Assignment
Using the line that contains "rename_i b hn" as the first line and the last line of the data as the final one, give every line in that range again exactly.

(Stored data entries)

-- ==== Sys2Proof/Laws/Port.lean ====
section
/-!
SUPPORT. What a step does with the next outside event, and what the two host transactions can do.
-/

namespace Sys2Proof.Machine

/-- The meanings of the commands are those of any block, on this block's parameters (R10). -/
theorem exec_eq_meaning (i : Instr) (s : State) : exec i s = meaning Config.block i s := by
  cases i <;> rfl

/-- The machine is the one of any block, on this block's parameters (R10, R11). -/
theorem step_eq_stepOn (s : State) : step s = stepOn Config.block s := by
  rw [step, stepOn, show exec = meaning Config.block from funext fun i => funext (exec_eq_meaning i)]

/-- An outside event that lands is the whole step (R258). -/
theorem step_of_event {s : State} {e : PortEvent} {rest : List PortEvent}
    (hp : s.port = e :: rest) (h : s.busy = false ∨ s.landing = true) :
    step s = transact Config.block exec e.txn { s with port := rest } := by
  have h' : (s.busy && !s.landing) = false := by rcases h with h | h <;> simp [h]
  simp [step, stepWith, h', hp]

/-- A command on which nothing lands goes on (R235). -/
theorem step_of_running {s : State} {i : Instr} (hb : s.busy = true) (hr : s.run = some i)
    (hl : s.landing = false) :
    step s = .next (drain (tickOf Config.block i) (fuelOf Config.block i s) s) := by
  simp [step, stepWith, resume, hb, hl, hr]

/-- A block with nothing to do and no event queued stays as it is (R289). -/
theorem step_of_nothing {s : State} (hb : s.busy = false) (hp : s.port = []) :
    step s = .next s := by
  simp [step, stepWith, hb, hp]

/-- HOST.RD changes nothing but `rdata`, unless it raises a fault (R66). -/
theorem hostRd_cases (c : Config) (space : BitVec 4) (index : BitVec 28) (s : State) :
    (∃ p : Precond, hostRd c space index s = { s.raise p with rdata := 0#32 }) ∨
      (s.outOfRange c space index = false ∧
        hostRd c space index s = { s with rdata := s.readPort space index }) := by
  unfold hostRd
  split
  · exact .inl ⟨_, rfl⟩
  · cases h : s.outOfRange c space index
    · exact .inr ⟨rfl, rfl⟩
    · exact .inl ⟨⟨.indexRange, space.setWidth 16⟩, rfl⟩

/-- Every register but the configuration registers is read-only, or CMD, VSET or ABORT (R38). -/
theorem isReadOnly_of_lt {i : Nat} (h : isRegister i = true) (h10 : i < 0x10) :
    isReadOnly i = true ∨ i = 0x00 ∨ i = 0x0A ∨ i = 0x0C := by
  simp only [isReadOnly, isWriteOnly, h, h10, Bool.true_and, decide_true, Bool.and_true,
    Bool.not_eq_true', decide_eq_false_iff_not]
  omega

/-- A write of a command word to an idle block is its issue (R236). -/
theorem hostWr_cmd {c : Config} {run : Commands} {s : State}
    (w : Word) (hb : s.busy = false) : hostWr c run 0#4 0x00#28 w s = issue run w s := by
  have h1 : s.outOfRange c 0#4 0x00#28 = false := by simp [State.outOfRange, isRegister]
  have h2 : readOnlyTarget 0#4 0x00#28 = none := by decide
  simp [hostWr, hb, h1, h2]

/-- The issue of a legal word to a block that is not faulted is the meaning of its command (R236). -/
theorem issue_of_decode {run : Commands} {s : State} {w : Word}
    {i : Instr} (hf : s.fault = false) (hd : decode w = .ok i) : issue run w s = run i s := by
  simp [issue, hf, hd]

/-- The issue of an illegal word to a block that is not faulted raises its fault (R97). -/
theorem issue_of_error {run : Commands} {s : State} {w : Word}
    {e : DecodeError} (hf : s.fault = false) (hd : decode w = .error e) :
    issue run w s = .next (s.raise
      ⟨match e with | .reservedOpcode => .reservedOpcode | .reservedField => .reservedField,
        w.extractLsb' 16 16⟩) := by
  cases e <;> simp [issue, hf, hd]

/-- What a host write can do: take a fault, issue a command, or change VALID, ABORT_REQ, a
configuration register or one host-loadable element (R67). -/
theorem hostWr_cases (c : Config) (run : Commands) (space : BitVec 4) (index : BitVec 28) (v : Word)
    (s : State) :
    (∃ p : Precond, hostWr c run space index v s = .next (s.raise p)) ∨
    (s.busy = false ∧ space = 0#4 ∧ index = 0x00#28 ∧ hostWr c run space index v s = issue run v s) ∨
    (s.busy = false ∧ s.fault = false ∧ ∃ r, hostWr c run space index v s = .next { s with valid := r } ∧
      r = s.valid ||| v.setWidth 12 ∧ v &&& 0xFFFFFF01#32 = 0#32) ∨
    (s.fault = false ∧ space = 0#4 ∧ index = 0x0C#28 ∧
      hostWr c run space index v s = .next { s with abortReq := s.abortReq || v.getLsbD 0 }) ∨
    (s.busy = false ∧ s.fault = false ∧ spaceOf space.toNat = none ∧
      hostWr c run space index v s = .next { s with cfg := s.cfg.write index.toNat v }) ∨
    (s.busy = false ∧ s.fault = false ∧ ∃ b, spaceOf space.toNat = some b ∧
      representable b v = true ∧ hostWr c run space index v s = .next (s.writeElem b index.toNat v)) ∨
    (s.fault = true ∧ hostWr c run space index v s = .next s) := by
  unfold hostWr
  split
  · exact .inl ⟨_, rfl⟩
  rename_i hb
  split
  · exact .inl ⟨_, rfl⟩
  split
  · exact .inl ⟨_, rfl⟩
  have hC (h : ¬(space = 0#4 ∧ index = 0x0C#28)) : s.busy = false := by
    cases hs : s.busy
    · rfl
    · simp [hs, h] at hb
  split
  · rename_i h0
    exact .inr (.inl ⟨hC (by rintro ⟨-, h⟩; simp [h] at h0), h0.1, h0.2, rfl⟩)
  split
  · rename_i hA
    have hs : s.busy = false := hC (by rintro ⟨-, h⟩; simp [h] at hA)
    by_cases hf : s.fault = true
    · exact .inr (.inr (.inr (.inr (.inr (.inr ⟨hf, by rw [vsetWrite, if_pos hf]⟩)))))
    · by_cases hv : v &&& 0xFFFFFF01#32 = 0#32
      · exact .inr (.inr (.inl ⟨hs, by simpa using hf, _,
          by rw [vsetWrite, if_neg hf, if_neg (not_not.2 hv)], rfl, hv⟩))
      · exact .inl ⟨_, by rw [vsetWrite, if_neg hf, if_pos hv]⟩
  split
  · rename_i h
    by_cases hf : s.fault = true
    · exact .inr (.inr (.inr (.inr (.inr (.inr ⟨hf, by rw [abortWrite, if_pos hf]⟩)))))
    · refine .inr (.inr (.inr (.inl ⟨by simpa using hf, h.1, h.2, ?_⟩)))
      rw [abortWrite, if_neg hf]
      cases v.getLsbD 0 <;> simp
  rename_i h
  have hs := hC h
  by_cases hf : s.fault = true
  · exact .inr (.inr (.inr (.inr (.inr (.inr ⟨hf, by rw [dataWrite, if_pos hf]⟩)))))
  have hf' : s.fault = false := by simpa using hf
  rw [dataWrite, if_neg hf]
  split
  · rename_i hn
    exact .inr (.inr (.inr (.inr (.inl ⟨hs, hf', hn, rfl⟩))))
  · rename_i b hn
    split
    · rename_i hr
      exact .inr (.inr (.inr (.inr (.inr (.inl ⟨hs, hf', b, hn, hr, rfl⟩)))))
    · exact .inl ⟨_, rfl⟩

end Sys2Proof.Machine
end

Exercise output
  · rename_i b hn
    split
    · rename_i hr
      exact .inr (.inr (.inr (.inr (.inr (.inl ⟨hs, hf', b, hn, hr, rfl⟩)))))
    · exact .inl ⟨_, rfl⟩

end Sys2Proof.Machine
end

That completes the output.